A crown may be advised in the following situations:

  1. The tooth has a very large filling such that the remaining tooth structure becomes weakened and can no longer support the filling.
  2. The tooth has been extensively damaged by caries.
  3. The tooth is fractured.
  4. The tooth is discolored.
  5. Root canal treated teeth tend to become brittle and are more apt to fracture and therefore need to be protected by a crown.
  6. When missing teeth are replaced with a (bridge), the adjacent teeth require crowns in order to support the replacement teeth.


What are the different types of crowns?

Crowns can be made from different materials. They include the full porcelain crown, the porcelain fused-to-metal crown and the all-metal crown. The type of crown to be selected depends upon the aesthetic concerns and the strength requirements of the teeth involved.

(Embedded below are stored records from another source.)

/-- The register table, part 11 of 19: base, block count and stride, entry count and stride, fields. -/
def rows10 : List RegDesc := [
  ⟨0x110004, 1, 0x1000000, 1, 4, [⟨0, 1, .w1c, 0x0⟩, ⟨1, 1, .w1c, 0x0⟩, ⟨2, 1, .w1c, 0x0⟩, ⟨3, 1, .w1c, 0x0⟩, ⟨4, 1, .w1c, 0x0⟩, ⟨6, 1, .w1c, 0x0⟩, ⟨7, 1, .w1c, 0x0⟩, ⟨8, 1, .w1c, 0x0⟩, ⟨9, 1, .w1c, 0x0⟩, ⟨10, 1, .w1c, 0x0⟩, ⟨11, 1, .w1c, 0x0⟩, ⟨12, 1, .w1c, 0x0⟩]⟩, -- JN_STAT
  ⟨0x110008, 1, 0x1000000, 1, 4, [⟨0, 1, .rw, 0x0⟩, ⟨1, 1, .rw, 0x0⟩, ⟨2, 1, .rw, 0x0⟩, ⟨3, 1, .rw, 0x0⟩, ⟨4, 1, .rw, 0x0⟩, ⟨6, 1, .rw, 0x0⟩, ⟨7, 1, .rw, 0x0⟩, ⟨8, 1, .rw, 0x0⟩, ⟨9, 1, .rw, 0x0⟩, ⟨10, 1, .rw, 0x0⟩, ⟨11, 1, .rw, 0x0⟩, ⟨12, 1, .rw, 0x0⟩]⟩, -- JN_INT_EN
  ⟨0x11000C, 1, 0x1000000, 1, 4, [⟨0, 7, .rw, 0x50⟩, ⟨8, 7, .rw, 0x3C⟩, ⟨16, 8, .rw, 0x14⟩, ⟨24, 1, .rwl, 0x0⟩]⟩, -- JN_CFG
  ⟨0x110010, 1, 0x1000000, 1, 4, [⟨0, 4, .wo, 0x0⟩, ⟨4, 3, .ro, 0x0⟩]⟩, -- JN_CMD
  ⟨0x110014, 1, 0x1000000, 1, 4, [⟨0, 1, .ro, 0x0⟩, ⟨1, 1, .ro, 0x0⟩, ⟨2, 1, .ro, 0x0⟩, ⟨8, 7, .ro, 0x0⟩]⟩, -- JN_MIRROR
  ⟨0x110018, 1, 0x1000000, 1, 4, [⟨0, 32, .ro, 0x0⟩]⟩, -- JN_HEAD_LO
  ⟨0x11001C, 1, 0x1000000, 1, 4, [⟨0, 32, .ro, 0x0⟩]⟩, -- JN_HEAD_HI
  ⟨0x110020, 1, 0x1000000, 1, 4, [⟨0, 32, .ro, 0x0⟩]⟩, -- JN_TAIL_LO
  ⟨0x110024, 1, 0x1000000, 1, 4, [⟨0, 32, .ro, 0x0⟩]⟩, -- JN_TAIL_HI
  ⟨0x110028, 1, 0x1000000, 1, 4, [⟨0, 7, .ro, 0x0⟩, ⟨8, 7, .ro, 0x0⟩, ⟨16, 7, .ro, 0x0⟩]⟩, -- JN_FILL
  ⟨0x11002C, 1, 0x1000000, 1, 4, [⟨0, 7, .ro, 0x0⟩]⟩, -- JN_HELD
  ⟨0x110030, 1, 0x1000000, 1, 4, [⟨0, 3, .ro, 0x0⟩, ⟨8, 8, .ro, 0x0⟩, ⟨16, 16, .ro, 0x0⟩]⟩, -- JN_REPLAY
  ⟨0x110034, 1, 0x1000000, 1, 4, [⟨0, 8, .ro, 0x0⟩, ⟨8, 8, .ro, 0x0⟩]⟩, -- JN_SPILL_STAT
  ⟨0x110038, 1, 0x1000000, 1, 4, [⟨0, 32, .ro, 0x0⟩]⟩, -- JN_COMMIT_CNT
  ⟨0x11003C, 1, 0x1000000, 1, 4, [⟨0, 8, .rc, 0x0⟩, ⟨8, 8, .rc, 0x0⟩]⟩, -- JN_LATE_CNT
  ⟨0x110040, 1, 0x1000000, 1, 4, [⟨0, 32, .rc, 0x0⟩]⟩, -- JN_CE_CNT
  ⟨0x110044, 1, 0x1000000, 1, 4, [⟨0, 32, .rc, 0x0⟩]⟩, -- JN_LOST_CNT
  ⟨0x117FF0, 1, 0x1000000, 1, 4, [⟨31, 1, .ro, 0x0⟩, ⟨16, 8, .rc, 0x0⟩, ⟨0, 16, .ro, 0x0⟩]⟩, -- JN_PACE
  ⟨0x110080, 16, 0x10, 1, 4, [⟨0, 7, .rwl, 0x0⟩, ⟨7, 1, .rwl, 0x0⟩]⟩, -- JN_EXT_MEM
  ⟨0x110084, 16, 0x10, 1, 4, [⟨0, 32, .rwl, 0x0⟩]⟩, -- JN_EXT_MBA_LO
  ⟨0x110088, 16, 0x10, 1, 4, [⟨0, 8, .rwl, 0x0⟩]⟩, -- JN_EXT_MBA_HI
  ⟨0x11008C, 16, 0x10, 1, 4, [⟨0, 25, .rwl, 0x0⟩]⟩, -- JN_EXT_LEN
  ⟨0x120000, 1, 0x1000000, 1, 4, [⟨0, 1, .rw, 0x0⟩, ⟨1, 1, .ro, 0x0⟩, ⟨2, 2, .ro, 0x0⟩]⟩, -- AR_CTL
  ⟨0x120004, 1, 0x1000000, 1, 4, [⟨0, 1, .w1c, 0x0⟩, ⟨1, 1, .w1c, 0x0⟩, ⟨2, 1, .w1c, 0x0⟩, ⟨3, 1, .w1c, 0x0⟩, ⟨4, 1, .w1c, 0x0⟩, ⟨5, 1, .w1c, 0x0⟩, ⟨6, 1, .w1c, 0x0⟩, ⟨7, 1, .w1c, 0x0⟩, ⟨8, 1, .w1c, 0x0⟩]⟩ -- AR_STAT
]

/-- The register table, part 12 of 19: base, block count and stride, entry count and stride, fields. -/
def rows11 : List RegDesc := [
  ⟨0x120008, 1, 0x1000000, 1, 4, [⟨0, 1, .rw, 0x0⟩, ⟨1, 1, .rw, 0x0⟩, ⟨2, 1, .rw, 0x0⟩, ⟨3, 1, .rw, 0x0⟩, ⟨4, 1, .rw, 0x0⟩, ⟨5, 1, .rw, 0x0⟩, ⟨6, 1, .rw, 0x0⟩, ⟨7, 1, .rw, 0x0⟩, ⟨8, 1, .rw, 0x0⟩]⟩, -- AR_INT_EN
  ⟨0x12000C, 1, 0x1000000, 1, 4, [⟨0, 8, .rw, 0x64⟩, ⟨8, 8, .rw, 0x19⟩]⟩, -- AR_CFG
  ⟨0x120010, 1, 0x1000000, 1, 4, [⟨0, 32, .ro, 0x0⟩]⟩, -- AR_WSEQ
  ⟨0x120014, 1, 0x1000000, 1, 4, [⟨0, 7, .ro, 0x40⟩, ⟨8, 1, .ro, 0x0⟩]⟩, -- AR_PE_STAT
  ⟨0x120018, 1, 0x1000000, 1, 4, [⟨0, 32, .rw, 0x0⟩]⟩, -- AR_PE_SUB_LO
  ⟨0x12001C, 1, 0x1000000, 1, 4, [⟨0, 32, .rw, 0x0⟩]⟩, -- AR_PE_SUB_HI
  ⟨0x120020, 1, 0x1000000, 1, 4, [⟨0, 5, .rw, 0x0⟩, ⟨5, 10, .rw, 0x0⟩]⟩, -- AR_PAT_ADDR
  ⟨0x120024, 1, 0x1000000, 1, 4, [⟨0, 32, .rw, 0xFFFFFFFF⟩]⟩, -- AR_PAT_DATA
  ⟨0x120028, 1, 0x1000000, 1, 4, [⟨0, 32, .rc, 0x0⟩]⟩, -- AR_RECON_CNT
  ⟨0x12002C, 1, 0x1000000, 1, 4, [⟨0, 32, .rc, 0x0⟩]⟩, -- AR_LATE_CNT
  ⟨0x120030, 1, 0x1000000, 1, 4, [⟨0, 32, .rc, 0x0⟩]⟩, -- AR_WSEQ_ERR_CNT
  ⟨0x120040, 1, 0x1000000, 12, 4, [⟨0, 32, .ro, 0x0⟩]⟩, -- AR_MEMSTATE
  ⟨0x127FF0, 1, 0x1000000, 1, 4, [⟨31, 1, .ro, 0x0⟩, ⟨16, 8, .rc, 0x0⟩, ⟨0, 16, .ro, 0x0⟩]⟩, -- AR_PACE
  ⟨0x121000, 64, 0x40, 1, 4, [⟨0, 1, .rw, 0x0⟩, ⟨1, 1, .ro, 0x0⟩, ⟨2, 2, .ro, 0x0⟩]⟩, -- AR_VOL_CTL
  ⟨0x121004, 64, 0x40, 1, 4, [⟨0, 5, .rw, 0x0⟩, ⟨5, 3, .rw, 0x0⟩, ⟨8, 2, .rw, 0x0⟩, ⟨10, 4, .rw, 0x0⟩]⟩, -- AR_VOL_GEOM
  ⟨0x121008, 64, 0x40, 3, 4, [⟨0, 32, .rw, 0x0⟩]⟩, -- AR_VOL_SET
  ⟨0x121014, 64, 0x40, 1, 4, [⟨0, 32, .rw, 0x0⟩]⟩, -- AR_VOL_MBA_LO
  ⟨0x121018, 64, 0x40, 1, 4, [⟨0, 8, .rw, 0x0⟩]⟩, -- AR_VOL_MBA_HI
  ⟨0x12101C, 64, 0x40, 1, 4, [⟨0, 32, .rw, 0x0⟩]⟩, -- AR_VOL_ROWS
  ⟨0x121020, 64, 0x40, 1, 4, [⟨0, 10, .rw, 0x0⟩, ⟨16, 7, .rw, 0x0⟩]⟩, -- AR_VOL_PAT
  ⟨0x121024, 64, 0x40, 1, 4, [⟨0, 32, .ro, 0x0⟩]⟩, -- AR_VOL_CAP_LO
  ⟨0x121028, 64, 0x40, 1, 4, [⟨0, 8, .ro, 0x0⟩, ⟨8, 1, .ro, 0x0⟩]⟩, -- AR_VOL_CAP_HI
  ⟨0x12102C, 64, 0x40, 1, 4, [⟨0, 1, .w1c, 0x0⟩, ⟨1, 1, .w1c, 0x0⟩, ⟨2, 1, .w1c, 0x0⟩, ⟨4, 4, .ro, 0x0⟩, ⟨8, 3, .ro, 0x0⟩, ⟨11, 3, .ro, 0x0⟩, ⟨14, 2, .ro, 0x0⟩]⟩, -- AR_VOL_STAT
  ⟨0x121030, 64, 0x40, 1, 4, [⟨0, 32, .ro, 0x7F7F7F7F⟩]⟩ -- AR_VOL_FAIL
]

/-- The register table, part 13 of 19: base, block count and stride, entry count and stride, fields. -/
def rows12 : List RegDesc := [
  ⟨0x121034, 64, 0x40, 1, 4, [⟨0, 32, .rc, 0x0⟩]⟩, -- AR_VOL_RECON_CNT
  ⟨0x180000, 1, 0x1000000, 1, 4, [⟨0, 1, .rw, 0x0⟩, ⟨1, 1, .ro, 0x0⟩, ⟨2, 2, .ro, 0x0⟩]⟩, -- RB_CTL
  ⟨0x180004, 1, 0x1000000, 1, 4, [⟨0, 1, .w1c, 0x0⟩, ⟨1, 1, .w1c, 0x0⟩, ⟨2, 1, .w1c, 0x0⟩, ⟨3, 1, .w1c, 0x0⟩, ⟨4, 1, .w1c, 0x0⟩, ⟨5, 1, .w1c, 0x0⟩, ⟨6, 1, .w1c, 0x0⟩, ⟨7, 1, .w1c, 0x0⟩, ⟨8, 1, .w1c, 0x0⟩, ⟨9, 1, .w1c, 0x0⟩]⟩, -- RB_STAT
  ⟨0x180008, 1, 0x1000000, 1, 4, [⟨0, 1, .rw, 0x0⟩, ⟨1, 1, .rw, 0x0⟩, ⟨2, 1, .rw, 0x0⟩, ⟨3, 1, .rw, 0x0⟩, ⟨4, 1, .rw, 0x0⟩, ⟨5, 1, .rw, 0x0⟩, ⟨6, 1, .rw, 0x0⟩, ⟨7, 1, .rw, 0x0⟩, ⟨8, 1, .rw, 0x0⟩, ⟨9, 1, .rw, 0x0⟩]⟩, -- RB_INT_EN
  ⟨0x18000C, 1, 0x1000000, 1, 4, [⟨0, 8, .rw, 0x28⟩, ⟨8, 7, .rw, 0x14⟩, ⟨16, 7, .rw, 0xA⟩]⟩, -- RB_CFG
  ⟨0x180010, 1, 0x1000000, 1, 4, [⟨0, 4, .wo, 0x0⟩, ⟨4, 7, .rw, 0x0⟩, ⟨12, 6, .rw, 0x0⟩, ⟨20, 3, .ro, 0x0⟩]⟩, -- RB_CMD
  ⟨0x180014, 1, 0x1000000, 1, 4, [⟨0, 32, .rw, 0x0⟩]⟩, -- RB_PRIV
  ⟨0x180018, 1, 0x1000000, 1, 4, [⟨0, 32, .ro, 0x0⟩]⟩, -- RB_ACTIVE_LO
  ⟨0x18001C, 1, 0x1000000, 1, 4, [⟨0, 32, .ro, 0x0⟩]⟩, -- RB_ACTIVE_HI
  ⟨0x180020, 1, 0x1000000, 1, 4, [⟨0, 6, .ro, 0x0⟩, ⟨6, 6, .ro, 0x0⟩, ⟨12, 3, .ro, 0x0⟩, ⟨16, 7, .ro, 0x0⟩, ⟨23, 3, .ro, 0x0⟩]⟩, -- RB_RS_STAT
  ⟨0x180024, 1, 0x1000000, 1, 4, [⟨0, 32, .ro, 0x0⟩]⟩, -- RB_RS_MARK_LO
  ⟨0x180028, 1, 0x1000000, 1, 4, [⟨0, 8, .ro, 0x0⟩]⟩, -- RB_RS_MARK_HI
  ⟨0x18002C, 1, 0x1000000, 1, 4, [⟨0, 15, .ro, 0x0⟩]⟩, -- RB_FT_STAT
  ⟨0x180030, 1, 0x1000000, 1, 4, [⟨0, 2, .rw, 0x0⟩, ⟨2, 14, .rw, 0x0⟩]⟩, -- RB_FT_ADDR
  ⟨0x180034, 1, 0x1000000, 1, 4, [⟨0, 32, .ro, 0x0⟩]⟩, -- RB_FT_DATA
  ⟨0x180038, 1, 0x1000000, 1, 4, [⟨0, 32, .ro, 0x0⟩]⟩, -- RB_FROZEN_LO
  ⟨0x18003C, 1, 0x1000000, 1, 4, [⟨0, 32, .ro, 0x0⟩]⟩, -- RB_FROZEN_HI
  ⟨0x180040, 1, 0x1000000, 1, 4, [⟨0, 32, .rc, 0x0⟩]⟩, -- RB_SLOW_CNT
  ⟨0x180044, 1, 0x1000000, 1, 4, [⟨0, 32, .rc, 0x0⟩]⟩, -- RB_LATE_CNT
  ⟨0x180048, 1, 0x1000000, 1, 4, [⟨0, 32, .ro, 0x0⟩]⟩, -- RB_STRIP_CNT
  ⟨0x18004C, 1, 0x1000000, 1, 4, [⟨0, 32, .rc, 0x0⟩]⟩, -- RB_FT_ADD_CNT
  ⟨0x180100, 1, 0x1000000, 64, 4, [⟨0, 32, .ro, 0x0⟩]⟩, -- RB_CURSOR
  ⟨0x200000, 32, 0x10000, 1, 4, [⟨0, 1, .rw, 0x0⟩, ⟨1, 1, .ro, 0x0⟩, ⟨2, 2, .ro, 0x0⟩, ⟨4, 1, .rw, 0x0⟩, ⟨5, 1, .rw, 0x0⟩]⟩, -- CH_CTL
  ⟨0x200004, 32, 0x10000, 1, 4, [⟨0, 1, .w1c, 0x0⟩, ⟨1, 1, .w1c, 0x0⟩, ⟨2, 1, .w1c, 0x0⟩, ⟨3, 1, .w1c, 0x0⟩, ⟨4, 1, .w1c, 0x0⟩, ⟨5, 1, .w1c, 0x0⟩, ⟨6, 1, .w1c, 0x0⟩, ⟨7, 1, .w1c, 0x0⟩, ⟨8, 1, .w1c, 0x0⟩, ⟨9, 1, .w1c, 0x0⟩, ⟨10, 1, .w1c, 0x0⟩, ⟨11, 1, .w1c, 0x0⟩]⟩ -- CH_STAT
]

/-- The register table, part 14 of 19: base, block count and stride, entry count and stride, fields. -/
def rows13 : List RegDesc := [
  ⟨0x200008, 32, 0x10000, 1, 4, [⟨0, 1, .rw, 0x0⟩, ⟨1, 1, .rw, 0x0⟩, ⟨2, 1, .rw, 0x0⟩, ⟨3, 1, .rw, 0x0⟩, ⟨4, 1, .rw, 0x0⟩, ⟨5, 1, .rw, 0x0⟩, ⟨6, 1, .rw, 0x0⟩, ⟨7, 1, .rw, 0x0⟩, ⟨8, 1, .rw, 0x0⟩, ⟨9, 1, .rw, 0x0⟩, ⟨10, 1, .rw, 0x0⟩, ⟨11, 1, .rw, 0x0⟩]⟩, -- CH_INT_EN
  ⟨0x20000C, 32, 0x10000, 1, 4, [⟨0, 4, .rw, 0xF⟩, ⟨4, 1, .ro, 0x0⟩, ⟨8, 4, .ro, 0xF⟩]⟩, -- CH_HEADSEL
  ⟨0x200010, 32, 0x10000, 1, 4, [⟨0, 5, .ro, 0x0⟩, ⟨5, 2, .ro, 0x0⟩, ⟨8, 11, .ro, 0x0⟩]⟩, -- CH_OPSTAT
  ⟨0x200014, 32, 0x10000, 1, 4, [⟨0, 4, .rw, 0x6⟩, ⟨4, 3, .rw, 0x3⟩, ⟨8, 3, .rw, 0x4⟩, ⟨11, 3, .rw, 0x2⟩]⟩, -- CH_SYNC_CFG
  ⟨0x200018, 32, 0x10000, 1, 4, [⟨0, 32, .rwl, 0x3F2CA1B6⟩]⟩, -- CH_SYNC_PAT
  ⟨0x20001C, 32, 0x10000, 1, 4, [⟨0, 32, .rwl, 0xD0E53A4C⟩]⟩, -- CH_RESYNC_PAT
  ⟨0x200020, 32, 0x10000, 1, 4, [⟨0, 6, .rw, 0x14⟩, ⟨6, 1, .rw, 0x0⟩, ⟨8, 8, .ro, 0x80⟩, ⟨16, 8, .ro, 0x80⟩]⟩, -- CH_AGC
  ⟨0x200024, 32, 0x10000, 1, 4, [⟨0, 4, .rw, 0x6⟩, ⟨4, 4, .rw, 0xA⟩, ⟨8, 8, .rw, 0x40⟩]⟩, -- CH_TR_CFG
  ⟨0x200028, 32, 0x10000, 1, 4, [⟨0, 16, .ro, 0x0⟩, ⟨16, 1, .ro, 0x0⟩]⟩, -- CH_TR_STAT
  ⟨0x20002C, 32, 0x10000, 1, 4, [⟨0, 1, .rw, 0x1⟩, ⟨1, 3, .rw, 0x3⟩, ⟨4, 1, .rw, 0x1⟩]⟩, -- CH_EQ_CTL
  ⟨0x200030, 32, 0x10000, 1, 4, [⟨0, 5, .rw, 0x10⟩, ⟨5, 1, .rw, 0x1⟩]⟩, -- CH_DEC_CFG
  ⟨0x200034, 32, 0x10000, 1, 4, [⟨0, 4, .ro, 0x0⟩, ⟨4, 7, .ro, 0x0⟩, ⟨12, 3, .ro, 0x0⟩, ⟨15, 5, .ro, 0x0⟩]⟩, -- CH_LAST_OUT
  ⟨0x200064, 32, 0x10000, 1, 4, [⟨0, 4, .ro, 0x0⟩, ⟨4, 4, .ro, 0x0⟩, ⟨8, 4, .ro, 0x0⟩]⟩, -- CH_SMEM_STAT
  ⟨0x200038, 32, 0x10000, 1, 4, [⟨0, 16, .rw, 0x0⟩, ⟨16, 1, .rw, 0x0⟩, ⟨17, 2, .rw, 0x0⟩]⟩, -- CH_SMEM_ADDR
  ⟨0x20003C, 32, 0x10000, 1, 4, [⟨0, 30, .ro, 0x0⟩, ⟨31, 1, .ro, 0x0⟩]⟩, -- CH_SMEM_DATA
  ⟨0x200050, 32, 0x10000, 1, 4, [⟨0, 32, .ro, 0x0⟩]⟩, -- CH_SECT_CNT
  ⟨0x200054, 32, 0x10000, 1, 4, [⟨0, 32, .rc, 0x0⟩]⟩, -- CH_FAIL_CNT
  ⟨0x200058, 32, 0x10000, 1, 4, [⟨0, 32, .rc, 0x0⟩]⟩, -- CH_SYNC_MISS_CNT
  ⟨0x20005C, 32, 0x10000, 1, 4, [⟨0, 32, .rc, 0x0⟩]⟩, -- CH_UNDEC_CNT
  ⟨0x200060, 32, 0x10000, 1, 4, [⟨0, 8, .rc, 0x0⟩]⟩, -- CH_LATE_CNT
  ⟨0x200114, 32, 0x10000, 1, 4, [⟨0, 10, .rw, 0x80⟩]⟩, -- CH_EQ_TAP n=5
  ⟨0x200144, 32, 0x10000, 1, 4, [⟨0, 10, .rw, 0x80⟩]⟩, -- CH_EQ_TAP n=17
  ⟨0x200100, 32, 0x10000, 24, 4, [⟨0, 10, .rw, 0x0⟩]⟩, -- CH_EQ_TAP
  ⟨0x200200, 32, 0x10000, 32, 8, [⟨0, 13, .rwl, 0x0⟩, ⟨13, 11, .rwl, 0x0⟩]⟩ -- CH_ZTA
]

/-- The register table, part 15 of 19: base, block count and stride, entry count and stride, fields. -/
def rows14 : List RegDesc := [
  ⟨0x200204, 32, 0x10000, 32, 8, [⟨0, 5, .rwl, 0x0⟩, ⟨5, 5, .rwl, 0x0⟩, ⟨10, 5, .rwl, 0x0⟩]⟩, -- CH_ZTB
  ⟨0x207FF0, 32, 0x10000, 1, 4, [⟨31, 1, .ro, 0x0⟩, ⟨16, 8, .rc, 0x0⟩, ⟨0, 16, .ro, 0x0⟩]⟩, -- CH_PACE
  ⟨0x200040, 8, 0x40000, 1, 4, [⟨0, 4, .rw, 0x2⟩]⟩, -- CH_PA_CFG
  ⟨0x200044, 8, 0x40000, 1, 4, [⟨0, 7, .rw, 0x0⟩, ⟨7, 1, .rw, 0x0⟩, ⟨8, 1, .wo, 0x0⟩, ⟨9, 1, .ro, 0x0⟩, ⟨10, 2, .ro, 0x0⟩]⟩, -- CH_PA_CMD
  ⟨0x200048, 8, 0x40000, 1, 4, [⟨0, 16, .rw, 0x0⟩]⟩, -- CH_PA_DATA
  ⟨0x208000, 32, 0x10000, 1, 4, [⟨0, 1, .rw, 0x0⟩, ⟨1, 1, .ro, 0x0⟩, ⟨2, 2, .ro, 0x0⟩, ⟨4, 5, .rw, 0x1F⟩, ⟨9, 3, .rw, 0x4⟩, ⟨12, 3, .rw, 0x4⟩, ⟨16, 8, .rw, 0x32⟩]⟩, -- LD_CTL
  ⟨0x208004, 32, 0x10000, 1, 4, [⟨0, 1, .w1c, 0x0⟩, ⟨1, 1, .w1c, 0x0⟩, ⟨2, 1, .w1c, 0x0⟩, ⟨3, 1, .w1c, 0x0⟩, ⟨4, 1, .w1c, 0x0⟩, ⟨5, 1, .w1c, 0x0⟩, ⟨6, 1, .w1c, 0x0⟩, ⟨7, 1, .w1c, 0x0⟩]⟩, -- LD_STAT
  ⟨0x208008, 32, 0x10000, 1, 4, [⟨0, 1, .rw, 0x0⟩, ⟨1, 1, .rw, 0x0⟩, ⟨2, 1, .rw, 0x0⟩, ⟨3, 1, .rw, 0x0⟩, ⟨4, 1, .rw, 0x0⟩, ⟨5, 1, .rw, 0x0⟩, ⟨6, 1, .rw, 0x0⟩, ⟨7, 1, .rw, 0x0⟩]⟩, -- LD_INT_EN
  ⟨0x20800C, 32, 0x10000, 1, 4, [⟨0, 2, .ro, 0x0⟩, ⟨2, 3, .ro, 0x0⟩, ⟨5, 3, .ro, 0x0⟩]⟩, -- LD_ACTIVE
  ⟨0x208010, 32, 0x10000, 1, 4, [⟨0, 3, .rw, 0x6⟩, ⟨3, 1, .rw, 0x1⟩]⟩, -- LD_R1_CFG
  ⟨0x208014, 32, 0x10000, 1, 4, [⟨0, 4, .rw, 0xF⟩]⟩, -- LD_R2_CFG
  ⟨0x208018, 32, 0x10000, 1, 4, [⟨0, 3, .rw, 0x7⟩, ⟨3, 3, .rw, 0x2⟩]⟩, -- LD_R3_CFG
  ⟨0x20801C, 32, 0x10000, 1, 4, [⟨0, 7, .rw, 0x60⟩, ⟨7, 2, .rw, 0x2⟩]⟩, -- LD_R4_CFG
  ⟨0x208020, 32, 0x10000, 1, 4, [⟨0, 4, .rw, 0x4⟩, ⟨4, 8, .rw, 0xC⟩]⟩, -- LD_R5_CFG
  ⟨0x208030, 32, 0x10000, 1, 4, [⟨0, 3, .ro, 0x0⟩, ⟨3, 3, .ro, 0x0⟩, ⟨6, 2, .ro, 0x0⟩, ⟨8, 5, .ro, 0x0⟩, ⟨13, 7, .ro, 0x0⟩]⟩, -- LD_LAST
  ⟨0x208040, 32, 0x10000, 1, 4, [⟨0, 8, .rwl, 0x1A⟩, ⟨8, 8, .rwl, 0x33⟩, ⟨16, 8, .rwl, 0xF⟩, ⟨24, 4, .rw, 0x8⟩, ⟨28, 3, .rw, 0x3⟩, ⟨31, 1, .rw, 0x0⟩]⟩, -- LD_WG_CFG
  ⟨0x208044, 32, 0x10000, 1, 4, [⟨0, 5, .rw, 0x8⟩, ⟨8, 8, .rw, 0x10⟩]⟩, -- LD_VFY_CFG
  ⟨0x208050, 32, 0x10000, 1, 4, [⟨0, 32, .rc, 0x0⟩]⟩, -- LD_RECON_CNT
  ⟨0x208054, 32, 0x10000, 1, 4, [⟨0, 32, .rc, 0x0⟩]⟩, -- LD_GIVEUP_CNT
  ⟨0x208058, 32, 0x10000, 1, 4, [⟨0, 32, .rc, 0x0⟩]⟩, -- LD_SEED_CNT
  ⟨0x20805C, 32, 0x10000, 1, 4, [⟨0, 32, .rc, 0x0⟩]⟩, -- LD_LATE_CNT
  ⟨0x208060, 32, 0x10000, 5, 4, [⟨0, 32, .rc, 0x0⟩]⟩, -- LD_RUNG_CNT
  ⟨0x208074, 32, 0x10000, 1, 4, [⟨0, 32, .rc, 0x0⟩]⟩, -- LD_WG_CNT
  ⟨0x208078, 32, 0x10000, 1, 4, [⟨0, 16, .rc, 0x0⟩, ⟨16, 16, .rc, 0x0⟩]⟩ -- LD_RDR_CNT
]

How are crowns made and fitted?

Fitting a crown requires at least two appointments.

The first visit

During your first visit, a local anesthetic is given after which the tooth is prepared for the crown. The decayed and weakened parts are removed and the tooth is repaired and shaped to receive the crown. Next, an impression or mold is made of the prepared tooth. The impression is sent to the laboratory and an exact model of the drilled tooth is made. The crown is then fabricated on this model.

Meanwhile, to protect the tooth a temporary plastic (acrylic) crown is placed over the prepared tooth. It prevents the drilled tooth from drifting its position and helps in keeping the gum around the tooth healthy.

The second visit

At this time, the temporary crown is removed and any temporary cement is cleaned from the prepared tooth. The final crown is tried onto the tooth and checked for accuracy in fit and in bite. Any discrepancies are adjusted and the crown is evaluated for aesthetics. If all these factors are acceptable, the crown is cemented permanently to the tooth.


How should I take care of the temporary crown?

The health of your gum tissue and the success of your final restoration depend upon your home care. Do not be afraid to clean your teeth between visits and avoid hard or sticky foods. Sometimes, even with meticulous care, temporary crowns or bridges may come loose. If this should occur, place the temporary crown or bridge back on your tooth immediately. Putting a drop of VaselineT or even toothpaste in the temporary crown or bridge will help hold it in place until you can schedule an appointment. Replacing the temporary crown immediately is very important as it only takes a short time for teeth to move. This may even necessitate new impressions resulting in a great deal of wasted time, energy and money.